Alors, comment l’Arabie saoudite s’est-elle positionnée en tant que courtier électrique dans la diplomatie internationale?
Puissance brute
La diplomatie pétrolière offre une explication partielle. Avec les États-Unis et la Russie, l’Arabie saoudite est l’un des producteurs de pétrole brut du monde.
En fait, Riyad était à l’avant-garde d’un récent accord des huit pays de l’OPEP + pour commencer à augmenter la production de pétrole brut à partir d’avril 2025, une décision qui a contribué à la baisse des prix cette semaine – et a répondu à une demande de Trump.

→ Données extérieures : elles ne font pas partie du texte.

/-- An image made resident on a context's die from its bytes, with the completions that were held for it (R162, R283). The context that it
was saved from, if another, holds nothing more. None while a region of it cannot be registered. -/
def State.restoreCtx (s : State) (c : Nat) (i : Image) (bs : List Byte) : Option State :=
  let x := s.ctx c
  let res : Residency := if (s.ctxIn x.die .active).isNone then .active else .locket
  let from_ := (s.ctxs.filter (fun e => e.2.residency == .saved && e.2.imageNo == some i.no)).map (·.1)
  let (desc, bad) := x.written.getD (x.desc, x.badDesc)
  let new := i.read bs
  let s := s.setCtx c
    { new.ctx with die := x.die, system := x.system, desc := desc, badDesc := bad, written := none, residency := res, tlb := [],
                   stopped := false, imageNo := none }
  let s : State := { s with ctxs := s.ctxs.map (fun (e : Nat × Ctx) =>
      if !(e.1 == c) && from_.contains e.1 then (e.1, { e.2 with residency := .absent, imageNo := none }) else e) }
  let there : List Agent := (i.agents.filter (fun a => (s.launchOf a.launch).isSome)).map (fun a => { a with ctx := c, die := x.die })
  let s : State := { s with
                    others := s.others ++ there
                    copies := s.copies ++ new.copies.map (fun y => { y with ctx := c, die := x.die })
                    scratches := s.scratches ++ i.scratches
                    bufs := s.bufs ++ (i.bufs.filter (fun b => (s.launchOf b.launch).isSome)).map (fun b => { b with die := x.die })
                    launches := s.launches.map (fun e => if from_.contains e.2.ctx then (e.1, { e.2 with ctx := c }) else e)
                    queue := i.queue ++ s.queue
                    reqs := s.reqs ++ i.reqs.map (fun q => { q with ctx := c, die := x.die })
                    images := s.images.filter (fun j => !(j.no == i.no)) }
  (s.registerAll c new.regions).map (fun s =>
    let s := s.rehome c
    let s := ((i.agents.filter Agent.stopped).zipIdx).foldl (fun s (a, n) => match s.agentOf a.id with
      | none => s
      | some a => s.unpark a (i.park bs n)) s
    (if res == Residency.active then s.postCtx c else s).recap x.die)

/-! ## Full save (R265) -/

/-- FULL_SAVE (R265, R236): dispatch stops; once the launches with PRE = 0 have retired the sequencers stop, and once the arrays have
finished the context is saved; log 43. -/
def execFullSave (ctx : Nat) (s : State) : Out :=
  let x := s.ctx ctx
  let d := s.die x.die
  .next (if !(x.residency == .active) || !d.runs then s
    else if !x.stopped then s.updCtx ctx (fun x => { x with stopped := true })
    else if s.launches.any (fun e => e.2.vf == x.desc.vf && !e.2.pre) then s
    else if !d.exchanging then s.setDie x.die { d with exchanging := true }
    else if !s.drained x.die || s.traces.any (fun e => e.1 == ctx) then s
    else
      let t := (s.stopWarps ctx).saveCtx ctx false
      ((t.setDie x.die { t.die x.die with exchanging := false }).retimed s).recap x.die)

/-! ## Stop (R283) -/

/-- The copies of a context stopped where they may stop, after as many parts as the engine has reached (R283); none while a part that one
must still move has to wait; log 11. -/
def State.stopCopies (s : State) (c : Nat) : Option State :=
  (s.copies.filter (fun y => y.ctx == c)).foldlM (fun s y =>
    let n := Config.copyProgress (s.fresh + y.id) % (512 * (y.units - y.done) + 1)
    let (s, y, f) := s.copyParts y n
    (if f.isSome then some (s, y, f) else s.copyRest y 1024).map (fun (s, y, f) => match f with
      | some e => s.endCopy y y.done (some e)
      | none => { s with copies := s.copies.map (fun z => if z.id = y.id then { y with got := [], put := [] } else z) })) s

/-- The rows that a stop has to open with requests pending on them (R157, R283): those of the context's own requests, and those of its glaze
rows that are due, with their partners. -/
def State.flushRows (s : State) (c : Nat) : List (Nat × Nat × Nat) :=
  let die := (s.ctx c).die
  let now := s.time * 512
  (s.reqs.filter (fun q => q.ctx == c && q.accepted)).map (fun q => (q.die, q.bank, q.row)) ++
    (((s.die die).regions.filter (fun e => e.2.ctx == c)).flatMap (fun e =>
      ((List.range e.2.nrows).filter (fun i => e.2.due i now)).flatMap (fun i =>
        let (_, b, r) := rowOf (e.2.rowAt i)
        (die, b, r) :: (if e.2.op == RowOp.axpby then [(die, b, ((r : Int) + e.2.delta).toNat)] else [])))).filter (fun x =>
      !(s.reqsOn x.1 x.2.1 x.2.2).isEmpty)

/-- They join the order of demand activations, 32 of which start in a slot (R156, R157). -/
def State.joinRows (s : State) (l : List (Nat × Nat × Nat)) : State := l.foldl (fun s x => s.joinRow x.1 x.2.1 x.2.2) s

/-- The rows of running regions that have not been applied in their window applied by demand activation (R283); log 35. -/
def State.flushGlazes (s : State) (c : Nat) : State :=
  let die := (s.ctx c).die
  let now := s.time * 512
  ((s.die die).regions.filter (fun e => e.2.ctx == c)).foldl (fun s e =>
    (List.range e.2.nrows).foldl (fun s i =>
      let g := aget (s.die die).regions e.2 e.1
      if !g.due i now then s
      else
        let pa := g.rowAt i
        (s.activate true die (rowOf pa).2.1 (rowOf pa).2.2).applyGlaze die e.1 g i now) s) s

/-- A context stopped and saved (R283, steps 1, 3, 4 and 5), no request of it being left in a bank. None while a copy cannot stop. -/
def State.stopCtx (s : State) (c : Nat) : Option State :=
  ((s.stopWarps c).stopCopies c).map (fun t => (((t.flushGlazes c).saveCtx c true).retimed s).recap (s.ctx c).die)

/-! ## Watchdog (R266, R267) -/

/-- A launch's timer has expired. -/
def State.expired (s : State) (l : Nat) (x : Launch) : Bool :=
  s.timerRuns l && decide (x.wdStart + 1000 * (s.ctx x.ctx).desc.watchdog ≤ s.time)

/-- WATCHDOG_EXPIRY (R266, R267): the first expiry signals cause 0x19 to every resident warp of the launch, on every die whose active context
is the launch's. -/
def execWatchdogExpiry (launch : Nat) (s : State) : Out :=
  .next (match s.launchOf launch with
    | none => s
    | some x =>
      if x.wdFired || !s.expired launch x then s
      else
        let s := s.updAll (fun a => if a.kind == .warp && a.launch == launch && a.resident && (s.ctx a.ctx).residency == .active then
          { a with wdSignal := true } else a)
        s.updLaunch launch (fun y => { y with wdFired := true, wdStart := s.time }))

/-- WATCHDOG_SECOND_EXPIRY (R266, R267): without a TRET since the first, or in a context marked SUSPECT, the context is reset and
firmware told. -/
def execWatchdogSecondExpiry (launch : Nat) (s : State) : Out :=
  .next (match s.launchOf launch with
    | none => s
    | some x =>
      let suspect := match s.agents.find? (fun a => a.launch == launch && (s.ctx a.ctx).suspect) with
        | none => none
        | some a => some a.ctx
      match suspect, x.wdFired && !x.ended && s.expired launch x with
      | none, false => s
      | c, _ =>
        let c := c.getD x.ctx
        (s.resetCtx c).notice c { kind := 3, wid := 0xFFFFFFFF, addr := 0, poster := none })

end Sys2Proof.Machine
end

Le 24 janvier, Trump a déclaré au Forum économique mondial à Davos que la réduction des prix du pétrole pourrait provoquer la fin de la guerre en Ukraine, et a déclaré qu’il demanderait à l’Arabie saoudite et à d’autres nations de l’OPEP de prendre des mesures.
« En ce moment, le prix est suffisamment élevé pour que la guerre continue », a déclaré Trump à Davos. « Tu dois réduire le prix du pétrole et mettre fin à la guerre. »
Les membres de l’OPEP + sont l’Arabie saoudite, la Russie, l’Irak, les Émirats arabes unis, le Koweït, le Kazakhstan, l’Algérie et Oman.
Étant donné que la Russie faisait partie de cette décision, il est difficile d’imaginer que Moscou s’attend à ce que le prix inférieur du pétrole nuise à ses propres intérêts, a déclaré Raffaele Marchetti, professeur de relations internationales à l’Université Luiss de Rome.
« Il est trop simpliste de penser en termes de coût des matières premières comme un effet de levier pour affaiblir la Russie », a-t-il déclaré à L’Observatoire de l’Europe.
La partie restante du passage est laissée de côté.